(Data provided)
/-! ### The horizon watch (R49, R50) -/

/-- The horizon count is formed from the runs, the clock and the parameters. -/
theorem horizon_of_eq {s t : State} (hr : t.rtb.slots = s.rtb.slots) (hc : t.lck = s.lck)
    (hl : t.lds.params = s.lds.params) : t.horizon = s.horizon := by
  simp only [State.horizon, State.runSlots, State.liveRuns, State.after, State.now, hr, hc, hl]
  rfl

theorem horizon_of_noRuns {s : State} (h : ∀ i, s.runAt i = none) : s.horizon = 0 := by
  have : s.liveRuns = [] := List.eq_nil_iff_forall_not_mem.2 fun p hp => by
    have := mem_liveRuns.1 (show (p.1, p.2) ∈ s.liveRuns from hp)
    simp [h p.1] at this
  simp [State.horizon, State.runSlots, this]

/-- The state after the evaluation of an armed watch: the count is stored, the watch stays armed at the low-water mark
or above, and the pending notices are `l`. -/
def State.watched (s : State) (l : Vector ClientNotices 8) : State :=
  { s with
    rtb := { s.rtb with horizonCount := s.horizon, armed := decide (s.lds.params.lwm ≤ s.horizon) }
    crp := { s.crp with notices := l } }

/-- The evaluation of an armed watch posts TIMETABLE_LOW to the DISPATCH clients below the low-water mark. -/
theorem evalHorizon_armed {s : State} (hs : s.inService = true) (ha : s.rtb.armed = true) :
    ∃ l, s.evalHorizon = s.watched l ∧
      ∀ k x, get0 s.lds.clients k = some x → get0 l k = (get0 s.crp.notices k).map fun c =>
        (s.timetableNotice true s.horizon).foldl (fun c n => if x.configured && n.2 k x then c.join n.1 else c) c := by
  unfold State.evalHorizon
  rw [if_pos hs]
  by_cases hn : s.horizon < s.lds.params.lwm
  · simp only [hn, ha, if_true]
    obtain ⟨l, hl⟩ := postWhere_onCrp (s.onRtb fun x => { x with horizonCount := s.horizon, armed := false })
      ⟨.timetableLow, 0, s.horizon⟩ fun c => c.role == .dispatch
    refine ⟨l, by rw [hl]; simp [State.watched, State.onCrp, State.onRtb, Nat.not_le.2 hn], fun k x hx => ?_⟩
    have posted := postWhere_notices (s := s.onRtb fun x => { x with horizonCount := s.horizon, armed := false }) hx
      ⟨.timetableLow, 0, s.horizon⟩ fun c => c.role == .dispatch
    rw [hl] at posted
    simpa [State.timetableNotice, hn, ofRole] using posted
  · simp only [hn, if_false]
    refine ⟨s.crp.notices, by simp [State.watched, State.onRtb, Nat.not_lt.1 hn], fun k x hx => ?_⟩
    simp [State.timetableNotice, hn]

/-! ### Orders (R188, R189) -/

/-- What joins a stream's queue before the event ends has been created by the event: its head may go onto a free
line. -/
theorem created_of_startFrame {s t : State} {st : Stream} {l : List Order} {g : Fli} (ht : t.fli = g.startFrame)
    (hq : g.queue st = s.fli.queue st ++ l) (hs : g.sending = s.fli.sending) : Created s t st l := by
  obtain h | ⟨hn, o, ho, hf⟩ := startFrame_queue g st
  · exact .inl (by rw [ht, h, hq])
  · exact .inr ⟨by rw [← hs, hn], o, by rw [← hq, ho, ht], by rw [ht, hf]⟩

/-! ### The boards (R169, R170) -/

/-- The BOARD_UPDATE order of a board as stored. -/
def boardOrder (p : Nat) (b : Board) : Order := .boardUpdate p b.line1 b.line2

/-- Sending the boards of several timing points joins their orders to the board stream and changes nothing else. -/
theorem foldl_orderBoard (ps : List Nat) (s : State) : ps.foldl State.orderBoard s =
    s.onFli fun f =>
      { f with boardQ := f.boardQ ++ ps.filterMap fun p => (look s.piu.boards p).map (boardOrder p) } := by
  induction ps generalizing s with
  | nil => simp [State.onFli]
  | cons p ps ih =>
    rw [List.foldl_cons, ih]
    unfold State.orderBoard
    cases hb : look s.piu.boards p with
    | none => simp [hb]
    | some b => simp [hb, State.order, State.onFli, Order.stream, Fli.setQueue, Fli.queue, boardOrder]

/-- A board's content is formed from the description, the clock, the runs and the track. -/
theorem boardContent_of_eq {s t : State} (hl : t.lds = s.lds) (hc : t.lck = s.lck) (hr : t.rtb = s.rtb)
    (hm : t.mvt = s.mvt) : t.boardContent = s.boardContent := by
  cases s; cases t
  simp only at hl hc hr hm
  subst hl hc hr hm
  rfl

/-- The order that the re-evaluation of a board creates, if its content changes (R170). -/
def State.boardChange (s : State) (p : Nat) : Option Order :=
  (look s.piu.boards p).bind fun b => if s.boardNow p b = b then none else some (boardOrder p (s.boardNow p b))

/-- A re-evaluation writes what the board shows now and creates an order where that differs. -/
theorem reevaluate_eq (s : State) (p : Nat) : ∃ v : Vector (Option Board) 32,
    s.reevaluate p = (s.onPiu fun t => { t with boards := v }).onFli
      (fun f => { f with boardQ := f.boardQ ++ (s.boardChange p).toList }) ∧
    ∀ q, look v q = if q = p then (look s.piu.boards p).map (s.boardNow p) else look s.piu.boards q := by
  unfold State.reevaluate State.boardChange
  cases hb : look s.piu.boards p with
  | none =>
    refine ⟨s.piu.boards, by simp [State.onPiu, State.onFli], fun q => ?_⟩
    split
    · next e => rw [e, hb]; rfl
    · rfl
  | some b =>
    have now : s.boardNow p b = if s.mvt.stale then b.hold else s.boardContent p := rfl
    simp only [Option.bind_some, Option.map_some, ← now]
    split
    · next h =>
      refine ⟨s.piu.boards, by simp [State.onPiu, State.onFli], fun q => ?_⟩
      split
      · next e => rw [e, hb, h]
      · rfl
    · next h =>
      refine ⟨put s.piu.boards p (some (s.boardNow p b)), rfl, fun q => ?_⟩
      split
      · next e => subst e; exact look_put_self _ (look_some_range hb).1 (look_some_range hb).2 _
      · next e => exact look_put_ne _ (Ne.symm e) _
(End Data provided)
* _Directions_: Restate each record word for word.

* _Output_:
/-! ### The horizon watch (R49, R50) -/

/-- The horizon count is formed from the runs, the clock and the parameters. -/
theorem horizon_of_eq {s t : State} (hr : t.rtb.slots = s.rtb.slots) (hc : t.lck = s.lck)
    (hl : t.lds.params = s.lds.params) : t.horizon = s.horizon := by
  simp only [State.horizon, State.runSlots, State.liveRuns, State.after, State.now, hr, hc, hl]
  rfl

theorem horizon_of_noRuns {s : State} (h : ∀ i, s.runAt i = none) : s.horizon = 0 := by
  have : s.liveRuns = [] := List.eq_nil_iff_forall_not_mem.2 fun p hp => by
    have := mem_liveRuns.1 (show (p.1, p.2) ∈ s.liveRuns from hp)
    simp [h p.1] at this
  simp [State.horizon, State.runSlots, this]

/-- The state after the evaluation of an armed watch: the count is stored, the watch stays armed at the low-water mark
or above, and the pending notices are `l`. -/
def State.watched (s : State) (l : Vector ClientNotices 8) : State :=
  { s with
    rtb := { s.rtb with horizonCount := s.horizon, armed := decide (s.lds.params.lwm ≤ s.horizon) }
    crp := { s.crp with notices := l } }

/-- The evaluation of an armed watch posts TIMETABLE_LOW to the DISPATCH clients below the low-water mark. -/
theorem evalHorizon_armed {s : State} (hs : s.inService = true) (ha : s.rtb.armed = true) :
    ∃ l, s.evalHorizon = s.watched l ∧
      ∀ k x, get0 s.lds.clients k = some x → get0 l k = (get0 s.crp.notices k).map fun c =>
        (s.timetableNotice true s.horizon).foldl (fun c n => if x.configured && n.2 k x then c.join n.1 else c) c := by
  unfold State.evalHorizon
  rw [if_pos hs]
  by_cases hn : s.horizon < s.lds.params.lwm
  · simp only [hn, ha, if_true]
    obtain ⟨l, hl⟩ := postWhere_onCrp (s.onRtb fun x => { x with horizonCount := s.horizon, armed := false })
      ⟨.timetableLow, 0, s.horizon⟩ fun c => c.role == .dispatch
    refine ⟨l, by rw [hl]; simp [State.watched, State.onCrp, State.onRtb, Nat.not_le.2 hn], fun k x hx => ?_⟩
    have posted := postWhere_notices (s := s.onRtb fun x => { x with horizonCount := s.horizon, armed := false }) hx
      ⟨.timetableLow, 0, s.horizon⟩ fun c => c.role == .dispatch
    rw [hl] at posted
    simpa [State.timetableNotice, hn, ofRole] using posted
  · simp only [hn, if_false]
    refine ⟨s.crp.notices, by simp [State.watched, State.onRtb, Nat.not_lt.1 hn], fun k x hx => ?_⟩
    simp [State.timetableNotice, hn]

/-! ### Orders (R188, R189) -/

/-- What joins a stream's queue before the event ends has been created by the event: its head may go onto a free
line. -/
theorem created_of_startFrame {s t : State} {st : Stream} {l : List Order} {g : Fli} (ht : t.fli = g.startFrame)
    (hq : g.queue st = s.fli.queue st ++ l) (hs : g.sending = s.fli.sending) : Created s t st l := by
  obtain h | ⟨hn, o, ho, hf⟩ := startFrame_queue g st
  · exact .inl (by rw [ht, h, hq])
  · exact .inr ⟨by rw [← hs, hn], o, by rw [← hq, ho, ht], by rw [ht, hf]⟩

/-! ### The boards (R169, R170) -/

/-- The BOARD_UPDATE order of a board as stored. -/
def boardOrder (p : Nat) (b : Board) : Order := .boardUpdate p b.line1 b.line2

/-- Sending the boards of several timing points joins their orders to the board stream and changes nothing else. -/
theorem foldl_orderBoard (ps : List Nat) (s : State) : ps.foldl State.orderBoard s =
    s.onFli fun f =>
      { f with boardQ := f.boardQ ++ ps.filterMap fun p => (look s.piu.boards p).map (boardOrder p) } := by
  induction ps generalizing s with
  | nil => simp [State.onFli]
  | cons p ps ih =>
    rw [List.foldl_cons, ih]
    unfold State.orderBoard
    cases hb : look s.piu.boards p with
    | none => simp [hb]
    | some b => simp [hb, State.order, State.onFli, Order.stream, Fli.setQueue, Fli.queue, boardOrder]

/-- A board's content is formed from the description, the clock, the runs and the track. -/
theorem boardContent_of_eq {s t : State} (hl : t.lds = s.lds) (hc : t.lck = s.lck) (hr : t.rtb = s.rtb)
    (hm : t.mvt = s.mvt) : t.boardContent = s.boardContent := by
  cases s; cases t
  simp only at hl hc hr hm
  subst hl hc hr hm
  rfl

/-- The order that the re-evaluation of a board creates, if its content changes (R170). -/
def State.boardChange (s : State) (p : Nat) : Option Order :=
  (look s.piu.boards p).bind fun b => if s.boardNow p b = b then none else some (boardOrder p (s.boardNow p b))

/-- A re-evaluation writes what the board shows now and creates an order where that differs. -/
theorem reevaluate_eq (s : State) (p : Nat) : ∃ v : Vector (Option Board) 32,
    s.reevaluate p = (s.onPiu fun t => { t with boards := v }).onFli
      (fun f => { f with boardQ := f.boardQ ++ (s.boardChange p).toList }) ∧
    ∀ q, look v q = if q = p then (look s.piu.boards p).map (s.boardNow p) else look s.piu.boards q := by
  unfold State.reevaluate State.boardChange
  cases hb : look s.piu.boards p with
  | none =>
    refine ⟨s.piu.boards, by simp [State.onPiu, State.onFli], fun q => ?_⟩
    split
    · next e => rw [e, hb]; rfl
    · rfl
  | some b =>
    have now : s.boardNow p b = if s.mvt.stale then b.hold else s.boardContent p := rfl
    simp only [Option.bind_some, Option.map_some, ← now]
    split
    · next h =>
      refine ⟨s.piu.boards, by simp [State.onPiu, State.onFli], fun q => ?_⟩
      split
      · next e => rw [e, hb, h]
      · rfl
    · next h =>
      refine ⟨put s.piu.boards p (some (s.boardNow p b)), rfl, fun q => ?_⟩
      split
      · next e => subst e; exact look_put_self _ (look_some_range hb).1 (look_some_range hb).2 _
      · next e => exact look_put_ne _ (Ne.symm e) _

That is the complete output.